General characteristics as T–class
- Class & type: T-class destroyer
- Displacement: 1,710 long tons (1,737 t) – 1,730 long tons (1,758 t) (standard nominal); 1,780 long tons (1,809 t) – 1,810 long tons (1,839 t) (actual); 2,505 long tons (2,545 t) – 2,545 long tons (2,586 t) (deep load);
- Length: 339 ft 6 in (103.48 m) pp; 362 ft 9 in (110.57 m) oa;
- Beam: 35 ft 8 in (10.87 m)
- Draught: 14 ft 2 in (4.32 m)
- Propulsion: 2 shaft Parsons geared turbines; 2 Admiralty 3-drum boilers; 40,000 shp (30,000 kW);
- Speed: 36.75 knots (42.29 mph; 68.06 km/h)
- Complement: 180-225
- Armament: 4 × 4.7-inch (120-mm) QF Mk IX guns (4×1); 2 × 40mm Bofors (1x2); 8 × 20 mm guns anti-aircraft guns; 8 × 21-inch (533 mm) torpedo tubes (2×4);

General characteristics as Type 16
- Class & type: Type 16 frigate
- Displacement: 1,800 long tons (1,800 t) standard; 2,300 long tons (2,300 t) full load;
- Length: 362 ft 9 in (110.57 m) o/a
- Beam: 37 ft 9 in (11.51 m)
- Draught: 14 ft 6 in (4.42 m)
- Propulsion: 2 × Admiralty 3-drum boilers; Steam turbines, 40,000 shp; 2 shafts;
- Speed: 32 knots (37 mph; 59 km/h) full load
- Complement: 175
- Sensors & processing systems: Type 293Q target indication Radar; Type 974 navigation Radar; Type 1010 Cossor Mark 10 IFF; Type 146B search Sonar; Type 147 depth finder Sonar; Type 162 target classification Sonar; Type 174 attack Sonar;
- Armament: 1 × twin 4 in gun Mark 19; 1 × twin 40 mm Bofors gun Mk.5; 5 × single 40 mm Bofors gun Mk.9; 2 × Squid A/S mortar; 1 × quad 21 in (533 mm) tubes for Mk.9 torpedoes;

= HMS Termagant (R89) =

T-class destroyer converted to Type 16 frigate of the Royal Navy

HMS Termagant was a T-class destroyer of the Royal Navy that saw service during the Second World War. She was built by William Denny and Brothers, of Dumbarton and launched on 22 March 1943. She was scrapped in 1965.

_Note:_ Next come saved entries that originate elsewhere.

def ansOk (data : List Byte) : Ans := { st := 0, data := data }
def ansBad (off detail : Nat) : Ans := { st := 3, data := leBytes off 2 ++ [BitVec.ofNat 8 detail, 0#8] }
def ansBusy : Ans := { st := 4 }
def ansState (obj : Nat) : Ans := { st := 5, obj := obj }
def ansLock : Ans := { st := 6 }
def ansSafety : Ans := { st := 7 }
def ansAuth : Ans := { st := 8 }
def ansTimeout : Ans := { st := 9 }

/-- The bytes of words. -/
def wordBytes (l : List Word) : List Byte := l.flatMap fun w => leBytes w.toNat 4

/-- One byte and three zeros. -/
def byteAns (n : Nat) : Ans := ansOk [BitVec.ofNat 8 n, 0#8, 0#8, 0#8]

/-- What the execution of a command gives: an answer, or a response that waits. -/
inductive FelRes where
  | answer (a : Ans) (s : State)
  | wait (arg : Nat) (s : State)

/-- A response frame (R465). -/
def rspFrame (op tag dev at_ : Nat) (a : Ans) : List Byte :=
  leBytes op 2 ++ leBytes tag 2 ++ leBytes a.data.length 2 ++ leBytes a.st 2 ++
    [BitVec.ofNat 8 dev, BitVec.ofNat 8 a.obj, 1#8, 0#8] ++ leBytes (at_ % 2 ^ 32) 4 ++ a.data

/-- The response is posted in the slot of the command. -/
def respond (i : Fin 8) (op tag dev at_ : Nat) (a : Ans) (s : State) : State :=
  agentRsp (1#8 <<< i.val) { s with mem := putBytes (slotBase i) (rspFrame op tag dev at_ a) s.mem }

/-! ## Judgement (R464, R466, R468) -/

/-- The opcodes of the command table. -/
def felOps : List Nat :=
  [0x0100, 0x0101, 0x0102, 0x0103, 0x0104, 0x0105, 0x0106, 0x0107, 0x0200, 0x0201, 0x0202, 0x0203, 0x0204, 0x0300, 0x0301, 0x0302,
   0x0400, 0x0401, 0x0402, 0x0403, 0x0500, 0x0501, 0x0600, 0x0601, 0x0602, 0x0603, 0x0700, 0x0701, 0x0800, 0x0801, 0x0802, 0x0803,
   0x0804, 0x0900, 0x0901, 0x0902, 0x0A00, 0x0A01]

/-- A row of the command table: the lengths it takes, its parameter checks, the states it is legal in, and its object. -/
structure FelRow where
  lenOk : Frame → State → Bool
  bad : Frame → State → Option (Nat × Nat) := fun _ _ => none
  states : Frame → List Nat
  obj : Frame → State → Nat := fun _ _ => 0xFF

/-- Every state except BOOT. -/
def allStates : List Nat := [devConfig, devStandby, devArmed, devRun, devSafe, devFault, devDebug]

/-- Felyene, or in BOOT the boot ROM, serves the mailbox. -/
def felServes (s : State) : Bool := s.flag Fld.MBX_CTL_UP && !s.ken.halted

/-- A transition of the present cycle is past (R462, R476). -/
def pastCycle (s : State) : State := if s.mbx.oldCyc = some s.perCycle then s.advance (4 * (s.perCycle + 1)) else s

/-- A command judged in the order of R466, up to the state; what follows is the command's own. -/
def judge (row : FelRow) (f : Frame) (act : State → FelRes) (s : State) : FelRes :=
  if 240 < f.len || !row.lenOk f s then .answer { st := 2 } s
  else match row.bad f s with
    | some (off, d) => .answer (ansBad off d) s
    | none => if (row.states f).contains s.dev then act s else .answer (ansState (row.obj f s)) s

/-- The result of a new command: its response is posted, or it waits. -/
def felDone (i : Fin 8) (f : Frame) (dev at_ : Nat) : FelRes → State
  | .answer a s => respond i f.op f.tag dev at_ a s
  | .wait arg s =>
    { s with mbx := { s.mbx with run := some { slot := i, op := f.op, tag := f.tag, dev := dev, at_ := at_, arg := arg } } }

/-- The result of a command that waited. -/
def felEnd (r : FelRun) : FelRes → State
  | .answer a s =>
    let s := { s with mbx := { s.mbx with run := none } }
    if r.drop then s else respond r.slot r.op r.tag r.dev r.at_ a s
  | .wait _ s => s

/-- A command of the mailbox: the slot that is first in order is executed if its OPCODE is this row's; one that the table does not hold is
answered BAD_OPCODE. While a response waits, the same command sent again asks whether its action has ended. Kenow's register writes that a
command makes take their turns on the agent bus (R530). -/
def felCmd (i : Fin 8) (op : Nat) (row : FelRow) (act : Frame → State → FelRes)
    (again : FelRun → State → FelRes) (s : State) : Host.Outcome State Fault Refusal :=
  .next (
    match s.mbx.run with
    | some r => if r.slot = i ∧ r.op = op then agentTurn (fun s => felEnd r (again r s)) s else s
    | none =>
      if s.mbx.order.head? = some i && felServes s then
        let s := pastCycle s
        let f := frameOf s i
        if f.op = op then agentTurn (fun s => felDone i f s.dev s.time (judge row f (act f) s)) s
        else if felOps.contains f.op then s
        else agentTurn (fun s => respond i f.op f.tag s.dev s.time { st := 1 } s) s
      else s)

/-- A command that never waits. -/
def noWait (_ : FelRun) (s : State) : FelRes := .wait 0 s

/-- A row of a fixed length. -/
def fixedLen (n : Nat) (f : Frame) (_ : State) : Bool := f.len = n

/-! ## Family 0x01 -/

/-- The straps as GET_INFO gives them. -/
def infoStraps (s : State) : Nat :=
  s.f Fld.SYS_STRAP_BOOT + 4 * s.f Fld.SYS_STRAP_HOSTQ + 8 * s.f Fld.SYS_STRAP_SAFE + 16 * s.f Fld.SYS_STRAP_DBG +
    32 * s.f Fld.SYS_STRAP_LBT + 128 * s.f Fld.SYS_STRAP_GPOL

/-- GET_INFO (R468). -/
def execGetInfo (i : Fin 8) (s : State) : Host.Outcome State Fault Refusal :=
  felCmd i 0x0100 { lenOk := fixedLen 0, states := fun _ => devBoot :: allStates }
    (fun _ s =>
      .answer (ansOk (leBytes 0x0960 2 ++ [Config.siliconRev] ++ leBytes Config.felVersion.toNat 2 ++
        [BitVec.ofNat 8 (activeSlot s).val] ++ leBytes (infoStraps s) 2 ++
        [BitVec.ofNat 8 (s.f Fld.SYS_STRAP_NODE), BitVec.ofNat 8 (bit s.broken), 0#8, 0#8] ++
        wordBytes [s.rd .HLM_OPSEC, s.rd .HLM_PWRCYC, 0#32, 0#32, 0#32])) s)
    noWait s

/-- GET_STATE (R468). -/
def execGetState (i : Fin 8) (s : State) : Host.Outcome State Fault Refusal :=
  felCmd i 0x0101 { lenOk := fixedLen 0, states := fun _ => allStates }
    (fun _ s =>
      .answer (ansOk (([s.dev, s.sv] ++ (List.finRange 4).map s.axis ++ (List.finRange 8).map s.auxSt ++ [s.pch, s.dsg]).map
        (BitVec.ofNat 8))) s)
    noWait s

==Design and construction==
The British Admiralty ordered the eight destroyers of the T-class on 14 March 1941 as the 6th Emergency Flotilla. The T-class were War Emergency Programme destroyers, intended for general duties, including use as anti-submarine escort, and were to be suitable for mass-production. They were based on the hull and machinery of the pre-war J-class destroyers, but with a lighter armament (effectively whatever armament was available) in order to speed production. The T-class closely resembled the preceding S-class, but unlike the S-class, were not fitted for operations in the Arctic.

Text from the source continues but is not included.